> _Required work_
Stop at the line containing "beginTransaction (settings : TransferSettings)": every line of the listing from the first up to that one must be set down exactly.

> _The records_
-- ==== Sys2Proof/Machine/Dispatch.lean ====
section
/-! DEFINITION. One arm per operation (30_encoding R80). -/

namespace Sys2Proof.Machine

def exec (i : Instr) (s : State) : Host.Outcome State Fault Refusal :=
  match i with
  | .opBegin => Sys2Proof.Machine.execBegin s
  | .opEnd => Sys2Proof.Machine.execEnd s
  | .beginTrans mode order freq => Sys2Proof.Machine.execBeginTrans mode order freq s
  | .endTrans => Sys2Proof.Machine.execEndTrans s
  | .xfer8 data => Sys2Proof.Machine.execXfer8 data s
  | .xfer16 data => Sys2Proof.Machine.execXfer16 data s
  | .xferBuf addr count => Sys2Proof.Machine.execXferBuf addr count s
  | .usingInt id => Sys2Proof.Machine.execUsingInt id s
  | .notUsingInt id => Sys2Proof.Machine.execNotUsingInt id s
  | .attachInt => Sys2Proof.Machine.execAttachInt s
  | .detachInt => Sys2Proof.Machine.execDetachInt s
  | .callback evt => Sys2Proof.Machine.execCallback evt s

end Sys2Proof.Machine
end

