-- ==== Sys2Proof/Machine/Calls.lean ====
section
/-! DEFINITION. The caller-facing call surface (30_encoding R84): what a caller writes, and the request it stands
for. Here the mode is a natural number, so the `BadMode` refusal of R101 and R187 has its place. -/

namespace Sys2Proof.Machine

/-- The transfer settings, "immutable per call" (00_scope R19, 40_configure R100). -/
structure TransferSettings where
  clockFrequency : Freq
  dataMode : Nat
  bitOrder : Byte
  deriving DecidableEq, Repr

/-- The calls of R84; `applyTransactionSettings` is the second name of `beginTransaction` (90_conflicts C5). -/
inductive Call where
  | callBegin
  | callEnd
  | beginTransaction (settings : TransferSettings)
  | applyTransactionSettings (settings : TransferSettings)
  | endTransaction
  | transferByte (data : Byte)
  | transferHalfword (data : Half)
  | transferBuffer (addr : Addr) (count : BitVec 24)
  | usingInterrupt (id : BitVec 32)
  | notUsingInterrupt (id : BitVec 32)
  | attachInterrupt
  | detachInterrupt
  deriving DecidableEq, Repr

/-- The settings as an instruction: a mode above 3 is refused and no fifth row is invented (R82, R101). DESIGN CHOICE
(log 17): the refusal stands here, before a request word exists, so a call with a mode above 3 and a frequency of 0
is BadMode and not FreqZero; R82 gives no order for a call that breaks both rows. -/
def settingsInstr (t : TransferSettings) : Except Refusal Instr :=
  if t.dataMode < 4 then .ok (.beginTrans (BitVec.ofNat 2 t.dataMode) t.bitOrder t.clockFrequency)
  else .error .badMode

/-- The request a call stands for (R84). -/
def callInstr : Call → Except Refusal Instr
  | .callBegin => .ok .opBegin
  | .callEnd => .ok .opEnd
  | .beginTransaction t => settingsInstr t
  | .applyTransactionSettings t => settingsInstr t
  | .endTransaction => .ok .endTrans
  | .transferByte d => .ok (.xfer8 d)
  | .transferHalfword d => .ok (.xfer16 d)
  | .transferBuffer a n => .ok (.xferBuf a n)
  | .usingInterrupt id => .ok (.usingInt id)
  | .notUsingInterrupt id => .ok (.notUsingInt id)
  | .attachInterrupt => .ok .attachInt
  | .detachInterrupt => .ok .detachInt

/-- A caller makes a call: its request word is presented behind those already pending. -/
def issueCall (call : Call) (s : State) : Except Refusal State :=
  match callInstr call with
  | .ok i => .ok (s.present (encode i))
  | .error r => .error r

end Sys2Proof.Machine
end

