/-! ### The operation map (30_encoding R80) -/

theorem OpRow.selects_iff {r : OpRow} {w : ReqWord} : r.selects w = true ↔ w &&& r.mask = r.pattern :=
  beq_iff_eq

theorem checkReserved_of_selects {r : OpRow} {w : ReqWord} (h : r.selects w = true) (i : Instr) :
    checkReserved r w i = .ok i :=
  if_pos h

theorem checkReserved_of_not_selects {r : OpRow} {w : ReqWord} (h : r.selects w = false) (i : Instr) :
    checkReserved r w i = .error .reservedBits :=
  if_neg (Bool.eq_false_iff.1 h)

theorem mask_op_of_mem_opTable : ∀ r ∈ opTable, r.mask.setWidth 4 = BitVec.allOnes 4 := by decide

/-- The rows of the operation map have different `op` fields. -/
theorem eq_of_op_eq : ∀ r ∈ opTable, ∀ r' ∈ opTable, r.pattern.setWidth 4 = r'.pattern.setWidth 4 → r = r' := by
  decide

/-- The rows of the operation map have different mnemonics. -/
theorem eq_of_mnemonic_eq : ∀ r ∈ opTable, ∀ r' ∈ opTable, r.mnemonic = r'.mnemonic → r = r' := by decide

/-- An `op` is a reserved one or a row's. -/
theorem op_reserved_or_of_row : ∀ op : BitVec 4,
    (op = 0x0#4 ∨ 0xC#4 ≤ op) ∨ ∃ r ∈ opTable, op = r.pattern.setWidth 4 := by
  decide

/-- A row's mask fixes the whole `op` field, so a word that selects the row has the row's `op`. -/
theorem reqOp_of_selects {r : OpRow} (hr : r ∈ opTable) {w : ReqWord} (h : r.selects w = true) :
    reqOp w = r.pattern.setWidth 4 := by
  rw [← OpRow.selects_iff.1 h, BitVec.setWidth_and, mask_op_of_mem_opTable r hr, BitVec.and_allOnes, reqOp,
    BitVec.setWidth_eq_extractLsb' (by decide)]

/-- A word that selects a row is the row's pattern and, under the mask of the operand fields, itself. -/
theorem eq_of_selects {r : OpRow} {w : ReqWord} (h : r.selects w = true) {operands : ReqWord}
    (hcover : operands ||| r.mask = BitVec.allOnes 64) : w &&& operands ||| r.pattern = w := by
  rw [← OpRow.selects_iff.1 h, ← BitVec.and_or_distrib_left, hcover, BitVec.and_allOnes]

/-- A row without operands is selected by its pattern alone. -/
theorem pattern_of_selects {r : OpRow} {w : ReqWord} (h : r.selects w = true)
    (hmask : r.mask = BitVec.allOnes 64) : r.pattern = w := by
  rw [← OpRow.selects_iff.1 h, hmask, BitVec.and_allOnes]

/-! ### A selected word is rebuilt from its operands -/

section Rebuild

variable {w : ReqWord}

theorem wordS_of_selects (h : rowBeginTrans.selects w = true) :
    wordS (reqMode w) (reqOrder w) (reqFreq w) 0x3#4 = w := by
  simp only [wordS, reqMode, reqOrder, reqFreq, placeAt_extractLsb', ← BitVec.and_or_distrib_left]
  exact eq_of_selects h (by decide)

theorem wordD_of_selects8 (h : rowXfer8.selects w = true) : wordD (reqData8 w) 0x5#4 = w := by
  rw [wordD, reqData8, placeAt_extractLsb']
  exact eq_of_selects h (by decide)

theorem wordD_of_selects16 (h : rowXfer16.selects w = true) : wordD (reqData16 w) 0x6#4 = w := by
  rw [wordD, reqData16, placeAt_extractLsb']
  exact eq_of_selects h (by decide)

theorem wordB_of_selects (h : rowXferBuf.selects w = true) : wordB (reqAddr w) (reqCount w) 0x7#4 = w := by
  simp only [wordB, reqAddr, reqCount, placeAt_extractLsb', ← BitVec.and_or_distrib_left]
  exact eq_of_selects h (by decide)

theorem wordI_of_selects8 (h : rowUsingInt.selects w = true) : wordI (reqId w) 0x8#4 = w := by
  rw [wordI, reqId, placeAt_extractLsb']
  exact eq_of_selects h (by decide)

theorem wordI_of_selects9 (h : rowNotUsingInt.selects w = true) : wordI (reqId w) 0x9#4 = w := by
  rw [wordI, reqId, placeAt_extractLsb']
  exact eq_of_selects h (by decide)

end Rebuild

/-! ### What the decoder answers (30_encoding R83) -/

theorem decodeFields_of_reserved_op {w : ReqWord} (h : reqOp w = 0x0#4 ∨ 0xC#4 ≤ reqOp w) :
    decodeFields w = .error .unknownOp := by
  unfold decodeFields
  split
  case h_12 => rfl
  all_goals next hop =>
    exfalso
    rcases h with h | h <;> bv_omega

/-- A row's `op`: the decoder checks the row's mask and answers one instruction of the row, which encodes to the word
when the mask matches. -/
theorem decodeFields_of_row {r : OpRow} (hr : r ∈ opTable) {w : ReqWord} (hop : reqOp w = r.pattern.setWidth 4) :
    ∃ i : Instr, i.mnemonic = r.mnemonic ∧ (r.selects w = true → encode i = .request w) ∧
      decodeFields w = checkReserved r w i := by
  simp only [opTable, List.mem_cons, List.not_mem_nil, or_false] at hr
  rcases hr with rfl | rfl | rfl | rfl | rfl | rfl | rfl | rfl | rfl | rfl | rfl
  · exact ⟨.opBegin, rfl, fun h => congrArg _ (pattern_of_selects h rfl), by rw [decodeFields, hop]; rfl⟩
  · exact ⟨.opEnd, rfl, fun h => congrArg _ (pattern_of_selects h rfl), by rw [decodeFields, hop]; rfl⟩
  · exact ⟨.beginTrans _ _ _, rfl, fun h => congrArg _ (wordS_of_selects h), by rw [decodeFields, hop]; rfl⟩
  · exact ⟨.endTrans, rfl, fun h => congrArg _ (pattern_of_selects h rfl), by rw [decodeFields, hop]; rfl⟩
  · exact ⟨.xfer8 _, rfl, fun h => congrArg _ (wordD_of_selects8 h), by rw [decodeFields, hop]; rfl⟩
  · exact ⟨.xfer16 _, rfl, fun h => congrArg _ (wordD_of_selects16 h), by rw [decodeFields, hop]; rfl⟩
  · exact ⟨.xferBuf _ _, rfl, fun h => congrArg _ (wordB_of_selects h), by rw [decodeFields, hop]; rfl⟩
  · exact ⟨.usingInt _, rfl, fun h => congrArg _ (wordI_of_selects8 h), by rw [decodeFields, hop]; rfl⟩
  · exact ⟨.notUsingInt _, rfl, fun h => congrArg _ (wordI_of_selects9 h), by rw [decodeFields, hop]; rfl⟩
  · exact ⟨.attachInt, rfl, fun h => congrArg _ (pattern_of_selects h rfl), by rw [decodeFields, hop]; rfl⟩
  · exact ⟨.detachInt, rfl, fun h => congrArg _ (pattern_of_selects h rfl), by rw [decodeFields, hop]; rfl⟩

/-- What the fields of a word answer encodes to the word. -/
theorem encode_of_decodeFields {w : ReqWord} {i : Instr} (h : decodeFields w = .ok i) : encode i = .request w := by
  rcases op_reserved_or_of_row (reqOp w) with hreserved | ⟨r, hr, hop⟩
  · rw [decodeFields_of_reserved_op hreserved] at h
    cases h
  · obtain ⟨j, -, hencode, hfields⟩ := decodeFields_of_row hr hop
    rw [hfields] at h
    cases hsel : r.selects w with
    | true =>
      rw [checkReserved_of_selects hsel] at h
      cases h
      exact hencode hsel
    | false =>
      rw [checkReserved_of_not_selects hsel] at h
      cases h

/-- The value checks pass exactly the well-formed instructions (R82), unchanged. -/
theorem checkValues_eq_ok_iff {i j : Instr} : checkValues i = .ok j ↔ i = j ∧ i.wf = true := by
  cases i with
  | beginTrans mode order freq => by_cases hf : freq = 0#32 <;> simp [checkValues, Instr.wf, hf]
  | xferBuf addr count => by_cases hb : bufferFits addr count <;> simp [checkValues, Instr.wf, hb]
  | opBegin | opEnd | endTrans | xfer8 | xfer16 | usingInt | notUsingInt | attachInt | detachInt | callback =>
    simp [checkValues, Instr.wf]

/-- The refusals of the value checks, each on the one row it belongs to (R82). -/
theorem checkValues_of_not_wf {i : Instr} (h : i.wf = false) :
    (i.mnemonic = rowBeginTrans.mnemonic ∧ checkValues i = .error .freqZero) ∨
      (i.mnemonic = rowXferBuf.mnemonic ∧ checkValues i = .error .bufferWraps) := by
  cases i with
  | beginTrans mode order freq =>
    have hf : freq = 0 := by simpa [Instr.wf] using h
    exact .inl ⟨rfl, if_pos hf⟩
  | xferBuf addr count => exact .inr ⟨rfl, if_neg (Bool.eq_false_iff.1 h)⟩
  | opBegin | opEnd | endTrans | xfer8 | xfer16 | usingInt | notUsingInt | attachInt | detachInt | callback =>
    cases h

theorem decodeRequest_of_fields {w : ReqWord} {i : Instr} (h : decodeFields w = .ok i) :
    decodeRequest w = checkValues i := by
  rw [decodeRequest, h]

theorem decodeRequest_of_fields_error {w : ReqWord} {r : Reject} (h : decodeFields w = .error r) :
    decodeRequest w = .error r := by
  rw [decodeRequest, h]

> _Answer space_
-- ==== Sys2Proof/Machine/Dispatch.lean ====
section
/-! DEFINITION. One arm per operation (30_encoding R80). -/

namespace Sys2Proof.Machine

def exec (i : Instr) (s : State) : Host.Outcome State Fault Refusal :=
  match i with
  | .opBegin => Sys2Proof.Machine.execBegin s
  | .opEnd => Sys2Proof.Machine.execEnd s
  | .beginTrans mode order freq => Sys2Proof.Machine.execBeginTrans mode order freq s
  | .endTrans => Sys2Proof.Machine.execEndTrans s
  | .xfer8 data => Sys2Proof.Machine.execXfer8 data s
  | .xfer16 data => Sys2Proof.Machine.execXfer16 data s
  | .xferBuf addr count => Sys2Proof.Machine.execXferBuf addr count s
  | .usingInt id => Sys2Proof.Machine.execUsingInt id s
  | .notUsingInt id => Sys2Proof.Machine.execNotUsingInt id s
  | .attachInt => Sys2Proof.Machine.execAttachInt s
  | .detachInt => Sys2Proof.Machine.execDetachInt s
  | .callback evt => Sys2Proof.Machine.execCallback evt s

end Sys2Proof.Machine
end

-- ==== Sys2Proof/Machine/Calls.lean ====
section
/-! DEFINITION. The caller-facing call surface (30_encoding R84): what a caller writes, and the request it stands
for. Here the mode is a natural number, so the `BadMode` refusal of R101 and R187 has its place. -/

namespace Sys2Proof.Machine

/-- The transfer settings, "immutable per call" (00_scope R19, 40_configure R100). -/
structure TransferSettings where
  clockFrequency : Freq
  dataMode : Nat
  bitOrder : Byte
  deriving DecidableEq, Repr

/-- The calls of R84; `applyTransactionSettings` is the second name of `beginTransaction` (90_conflicts C5). -/
inductive Call where
  | callBegin
  | callEnd
  | beginTransaction (settings : TransferSettings)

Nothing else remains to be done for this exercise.